Закон «единства точки зрения» предполагает, что режиссер помещает свой аппарат в том месте, откуда будет смотреть зритель, сидящий в центре партера. Мельес и вообразить себе не мог, чтобы этот «господин из партера» вдруг во время сеанса покинул бы свое кресло и подошел поближе к сцене, пожелав получше разглядеть улыбку героини, или последовал бы за ней из гостиной в столовую.
Аппарат-зритель, смотрящий из середины зала театра Робер-Удэн, всегда видит сцену и актеров в целом: актеров с головы до ног, сцену от колосников до рампы и от кулис до кулис, перспективы которых соответственно рассчитаны на точку зрения «господина из партера».

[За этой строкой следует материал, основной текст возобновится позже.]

-- ==== Sys2Proof/Laws/State.lean ====
section
/-! SUPPORT. One lemma per field per update of State, and the laws of the register file (R20 to R22). -/

namespace Sys2Proof.Machine

variable (s : State) (i j : RegIdx) (v pc' : Word) (m : Memory)

@[simp] theorem complete_regs : (s.complete pc').regs = s.regs := rfl
@[simp] theorem complete_pc : (s.complete pc').pc = pc' := rfl
@[simp] theorem complete_mem : (s.complete pc').mem = s.mem := rfl
@[simp] theorem complete_ecall : (s.complete pc').ecall = false := rfl
@[simp] theorem completeEcall_regs : (s.completeEcall pc').regs = s.regs := rfl
@[simp] theorem completeEcall_pc : (s.completeEcall pc').pc = pc' := rfl
@[simp] theorem completeEcall_mem : (s.completeEcall pc').mem = s.mem := rfl
@[simp] theorem completeEcall_ecall : (s.completeEcall pc').ecall = true := rfl
@[simp] theorem complete_readReg : (s.complete pc').readReg i = s.readReg i := rfl
@[simp] theorem completeEcall_readReg : (s.completeEcall pc').readReg i = s.readReg i := rfl
@[simp] theorem withMem_readReg : ({ s with mem := m } : State).readReg i = s.readReg i := rfl

@[simp] theorem writeReg_pc : (s.writeReg i v).pc = s.pc := by unfold State.writeReg; split <;> rfl
@[simp] theorem writeReg_mem : (s.writeReg i v).mem = s.mem := by unfold State.writeReg; split <;> rfl
@[simp] theorem writeReg_ecall : (s.writeReg i v).ecall = s.ecall := by unfold State.writeReg; split <;> rfl

/-- R21 -/
@[simp] theorem readReg_zero : s.readReg 0#5 = 0#32 := by simp [State.readReg]

/-- R22 -/
@[simp] theorem writeReg_zero : s.writeReg 0#5 v = s := by simp [State.writeReg]

theorem readReg_writeReg_same (h : i ≠ 0#5) : (s.writeReg i v).readReg i = v := by
  simp [State.readReg, State.writeReg, h]

theorem readReg_writeReg_other (h : j ≠ i) : (s.writeReg i v).readReg j = s.readReg j := by
  unfold State.readReg State.writeReg
  by_cases hj : j = 0#5
  · simp [hj]
  · by_cases hi : i = 0#5
    · simp [hi]
    · have hne : i.toNat ≠ j.toNat := fun e => h (BitVec.eq_of_toNat_eq e.symm)
      simp [hi, hj, Vector.getElem_set_ne _ _ hne]

/-- What a register write does, in one lemma. -/
theorem readReg_writeReg : (s.writeReg i v).readReg j = if j = i ∧ i ≠ 0#5 then v else s.readReg j := by
  by_cases h : j = i
  · subst h
    by_cases h0 : j = 0#5
    · subst h0; simp
    · simp [h0, readReg_writeReg_same s j v h0]
  · simp [h, readReg_writeReg_other s i j v h]

/-- The stored cell of register 0 is never written (R22). -/
@[simp] theorem writeReg_cell_zero : (s.writeReg i v).regs[0] = s.regs[0] := by
  unfold State.writeReg
  by_cases hi : i = 0#5
  · simp [hi]
  · have hne : i.toNat ≠ 0 := fun e => hi (BitVec.eq_of_toNat_eq (by simpa using e))
    simp [hi, Vector.getElem_set_ne _ _ hne]

end Sys2Proof.Machine
end

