-- ==== Sys2Proof/Laws/Memory.lean ====
section
/-! SUPPORT. The laws of the memory array: read after write, frame, the canonical form is kept by every operation, equal
memories are equal data; then what MemRead and MemWrite can do (R50 to R56). -/

namespace Sys2Proof.Machine

/-! ### Cell lists -/

theorem cellByte_setCell_other (l : List Host.Cell) (a b : Nat) (v : Byte) (h : b ≠ a) :
    cellByte (setCell l a v) b = cellByte l b := by
  induction l with
  | nil => by_cases hv : v = 0#8 <;> simp [setCell, cellByte, hv, h]
  | cons c rest ih =>
    obtain ⟨x, w⟩ := c
    by_cases hlt : a < x
    · by_cases hv : v = 0#8 <;> simp [setCell, cellByte, hlt, hv, h]
    · by_cases heq : a = x
      · by_cases hv : v = 0#8 <;> simp [setCell, cellByte, heq, hv, heq ▸ h]
      · by_cases hbx : b = x <;> simp [setCell, cellByte, hlt, heq, hbx, ih]

/-- An address below every listed one is not listed. -/
theorem cellByte_of_lt (l : List Host.Cell) (a : Nat) (h : ∀ c ∈ l, a < c.1) : cellByte l a = 0#8 := by
  induction l with
  | nil => rfl
  | cons c rest ih =>
    obtain ⟨x, w⟩ := c
    have hx : a < x := h _ List.mem_cons_self
    simp [cellByte, Nat.ne_of_lt hx, ih fun d hd => h d (List.mem_cons_of_mem _ hd)]

theorem cellByte_setCell_same (l : List Host.Cell) (a : Nat) (v : Byte) (hs : l.Pairwise fun c d => c.1 < d.1) :
    cellByte (setCell l a v) a = v := by
  induction l with
  | nil => by_cases hv : v = 0#8 <;> simp [setCell, cellByte, hv]
  | cons c rest ih =>
    obtain ⟨x, w⟩ := c
    obtain ⟨hx, hr⟩ := List.pairwise_cons.1 hs
    by_cases hlt : a < x
    · by_cases hv : v = 0#8
      · have : cellByte rest a = 0#8 := cellByte_of_lt rest a fun d hd => Nat.lt_trans hlt (hx d hd)
        simp [setCell, cellByte, hlt, hv, Nat.ne_of_lt hlt, this]
      · simp [setCell, cellByte, hlt, hv]
    · by_cases heq : a = x
      · by_cases hv : v = 0#8
        · subst heq
          simp [setCell, hv, cellByte_of_lt rest a hx]
        · simp [setCell, cellByte, heq, hv]
      · simp [setCell, cellByte, hlt, heq, ih hr]

theorem mem_setCell {l : List Host.Cell} {a : Nat} {v : Byte} {c : Host.Cell} (h : c ∈ setCell l a v) :
    c ∈ l ∨ (c = (a, v) ∧ v ≠ 0#8) := by
  induction l with
  | nil => by_cases hv : v = 0#8 <;> simp_all [setCell]
  | cons d rest ih =>
    obtain ⟨x, w⟩ := d
    unfold setCell at h
    split at h
    · split at h
      · exact .inl h
      · rcases List.mem_cons.1 h with h | h
        · exact .inr ⟨h, by assumption⟩
        · exact .inl h
    · split at h
      · split at h
        · exact .inl (List.mem_cons_of_mem _ h)
        · rcases List.mem_cons.1 h with h | h
          · exact .inr ⟨h, by assumption⟩
          · exact .inl (List.mem_cons_of_mem _ h)
      · rcases List.mem_cons.1 h with h | h
        · exact .inl (h ▸ List.mem_cons_self)
        · exact (ih h).imp (List.mem_cons_of_mem _) id

theorem setCell_sorted (l : List Host.Cell) (a : Nat) (v : Byte) (hs : l.Pairwise fun c d => c.1 < d.1) :
    (setCell l a v).Pairwise fun c d => c.1 < d.1 := by
  induction l with
  | nil => by_cases hv : v = 0#8 <;> simp [setCell, hv]
  | cons d rest ih =>
    obtain ⟨x, w⟩ := d
    obtain ⟨hx, hr⟩ := List.pairwise_cons.1 hs
    unfold setCell
    split
    · split
      · exact hs
      · exact List.pairwise_cons.2 ⟨fun c hc => by
          rcases List.mem_cons.1 hc with rfl | hc
          · assumption
          · have := hx c hc; simp only at this ⊢; omega, hs⟩
    · split
      · split
        · exact hr
        · exact List.pairwise_cons.2 ⟨fun c hc => by have := hx c hc; simp only at this ⊢; omega, hr⟩
      · refine List.pairwise_cons.2 ⟨fun c hc => ?_, ih hr⟩
        rcases mem_setCell hc with hc | ⟨rfl, -⟩
        · exact hx c hc
        · simp only; omega

/-! ### The memory array -/

@[simp] theorem setByte_size (m : Memory) (a : Nat) (v : Byte) : (m.setByte a v).size = m.size := rfl

theorem byte_setByte_other (m : Memory) (a b : Nat) (v : Byte) (h : b ≠ a) : (m.setByte a v).byte b = m.byte b :=
  cellByte_setCell_other m.cells a b v h

theorem byte_setByte_same (m : Memory) (a : Nat) (v : Byte) (hw : m.wf) : (m.setByte a v).byte a = v :=
  cellByte_setCell_same m.cells a v hw.1

theorem setByte_wf (m : Memory) (a : Nat) (v : Byte) (hw : m.wf) (ha : a < m.size) : (m.setByte a v).wf :=
  ⟨setCell_sorted m.cells a v hw.1, fun c hc => by
    rcases mem_setCell hc with hc | ⟨rfl, hv⟩
    · exact hw.2 c hc
    · exact ⟨hv, ha⟩⟩

@[simp] theorem storeBytes_size (m : Memory) (a : Nat) (v : Word) (n : Nat) : (m.storeBytes a v n).size = m.size := by
  induction n with
  | zero => rfl
  | succ n ih => simpa [Memory.storeBytes] using ih

/-- A store leaves every cell outside its bytes alone. -/
theorem byte_storeBytes_outside (m : Memory) (a : Nat) (v : Word) (n b : Nat) (h : b < a ∨ a + n ≤ b) :
    (m.storeBytes a v n).byte b = m.byte b := by
  induction n with
  | zero => rfl
  | succ n ih => rw [Memory.storeBytes, byte_setByte_other _ _ _ _ (by omega), ih (by omega)]

theorem storeBytes_wf (m : Memory) (a : Nat) (v : Word) (n : Nat) (hw : m.wf) (hb : a + n ≤ m.size) :
    (m.storeBytes a v n).wf := by
  induction n with
  | zero => exact hw
  | succ n ih => exact setByte_wf _ _ _ (ih (by omega)) (by rw [storeBytes_size]; omega)

/-- Byte k of a store is byte k of the value. -/
theorem byte_storeBytes_inside (m : Memory) (a : Nat) (v : Word) (n k : Nat) (hw : m.wf) (hb : a + n ≤ m.size)
    (hk : k < n) : (m.storeBytes a v n).byte (a + k) = byteOf v k := by
  induction n with
  | zero => omega
  | succ n ih =>
    rw [Memory.storeBytes]
    by_cases h : k = n
    · subst h; exact byte_setByte_same _ _ _ (storeBytes_wf m a v k hw (by omega))
    · rw [byte_setByte_other _ _ _ _ (by omega), ih (by omega) (by omega)]

/-- The head of a canonical list is what its address reads as. -/
theorem cellByte_cons (x : Nat) (w : Byte) (rest : List Host.Cell) : cellByte ((x, w) :: rest) x = w := by simp [cellByte]

/-- Canonical lists with the same bytes are the same list. -/
theorem cells_ext (l k : List Host.Cell) (hl : l.Pairwise fun c d => c.1 < d.1) (hk : k.Pairwise fun c d => c.1 < d.1)
    (zl : ∀ c ∈ l, c.2 ≠ 0#8) (zk : ∀ c ∈ k, c.2 ≠ 0#8) (h : ∀ a, cellByte l a = cellByte k a) : l = k := by
  induction l generalizing k with
  | nil =>
    cases k with
    | nil => rfl
    | cons d k =>
      have := h d.1
      rw [show d = (d.1, d.2) from rfl, cellByte_cons] at this
      exact absurd this.symm (zk d List.mem_cons_self)
  | cons c l ih =>
    obtain ⟨x, w⟩ := c
    obtain ⟨hx, hl'⟩ := List.pairwise_cons.1 hl
    have zw : w ≠ 0#8 := zl _ List.mem_cons_self
    cases k with
    | nil => exact absurd ((cellByte_cons x w l).symm.trans (h x)) zw
    | cons d k =>
      obtain ⟨y, u⟩ := d
      obtain ⟨hy, hk'⟩ := List.pairwise_cons.1 hk
      have zu : u ≠ 0#8 := zk _ List.mem_cons_self
      have hxy : x = y := by
        rcases Nat.lt_trichotomy x y with hlt | heq | hgt
        · refine absurd ((cellByte_cons x w l).symm.trans ((h x).trans (cellByte_of_lt _ x fun d hd => ?_))) zw
          rcases List.mem_cons.1 hd with rfl | hd
          · exact hlt
          · exact Nat.lt_trans hlt (hy d hd)
        · exact heq
        · refine absurd ((cellByte_cons y u k).symm.trans ((h y).symm.trans (cellByte_of_lt _ y fun d hd => ?_))) zu
          rcases List.mem_cons.1 hd with rfl | hd
          · exact hgt
          · exact Nat.lt_trans hgt (hx d hd)
      subst hxy
      have hwu : w = u := by have := h x; rwa [cellByte_cons, cellByte_cons] at this
      subst hwu
      have : l = k := ih k hl' hk' (fun c hc => zl c (List.mem_cons_of_mem _ hc)) (fun c hc => zk c (List.mem_cons_of_mem _ hc))
        fun a => by
          by_cases ha : a = x
          · subst ha; rw [cellByte_of_lt l a hx, cellByte_of_lt k a hy]
          · have := h a; simpa [cellByte, ha] using this
      rw [this]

Мельес где-то называет экран «кинематографической сценой», и этим он дает косвенное определение своему искусству. Для него экран — это не «открытое в мир окно», не «воздушный ковер-самолет», переносящий зрителя в любую из пяти частей света, а пространство, ограниченное позолоченным прямоугольником театральной сцены. Титры в фильме Мельеса — эквивалент занавеса. И фокусник Мельес ведет себя в фильмах своей фирмы «Стар» так же, как в театре Робер-Удэн. В начале представления он выходит из-за кулис, кланяется и улыбается, прежде чем приступить к своим фокусам. Он подчеркивает наиболее выигрышные места жестами, обращенными к публике, которой он кланяется еще три раза перед тем, как покинуть подмостки, чтобы поблагодарить за предполагаемые аплодисменты. Фильм кончается, когда актер исчезает за кулисами, — так же, как опускается в театре занавес.
Все эти условности идут от номеров мюзик-холлов, от приемов фокусника-профессионала, и если они исчезают, когда Мельес в четыре раза удлиняет свои фильмы, то лишь потому, что он ушел из мира варьете к театру как таковому.
В этот период своей деятельности он нарушает единство места, но только так, как это делают на сцене. Он делит свои фильмы на отдельные картины, соответственно перемене декораций, как в театре «Шатле». Переход от одной сцены к другой не монтаж, а трюк, рассматриваемый как эрзац так называемой «чистой перемены декораций». Эта концепция имела такое влияние на французскую школу, что в книге Дюкома, опубликованной в 1912 году, склейка двух сцен, разыгранных в разных декорациях, описана как элементарный трюк.
Никогда Мельес не осознает того, что киноаппарат может вести себя, как человеческий глаз, который сначала рассматривает сцену в целом, а затем останавливает свое внимание на деталях. Все 40 метров «Военного суда в Реннах» сняты с одной точки зрения и не прерываются крупными планами обвиняемого или защитника.
В еще меньшей степени Мельес может допустить, чтобы киноаппарат следовал за героем в его передвижениях. Он нам не показывает Золушку, убегающую от принца во время боя часов в полночь, в то время как она пробегает по залам замка, теряет туфельку, устремляется в парк, бежит по дороге и оказывается вдруг в лохмотьях и, наконец, прибегает к себе в комнату. По законам театра за картиной «В полуночный час» сразу следует картина «Золушка в своей комнате».
Изображения на экране не столь четки, как живые актеры при свете рампы. Здесь, если действующие лица неподвижны, они сливаются с декорациями. Мы уже говорили, что раскраска помогала отделять актеров от декораций. Но, поскольку фильмы продавались и чернобелые, приходилось прибегать к мимике, которая превратилась в жестикуляцию.
«Хороший киноактер, — пишет Мельес, — должен уметь заставить понять себя без слов, и здесь вполне уместен сознательно утрированный жест, присущий пантомиме вообще, а в особенности сфотографированной пантомиме».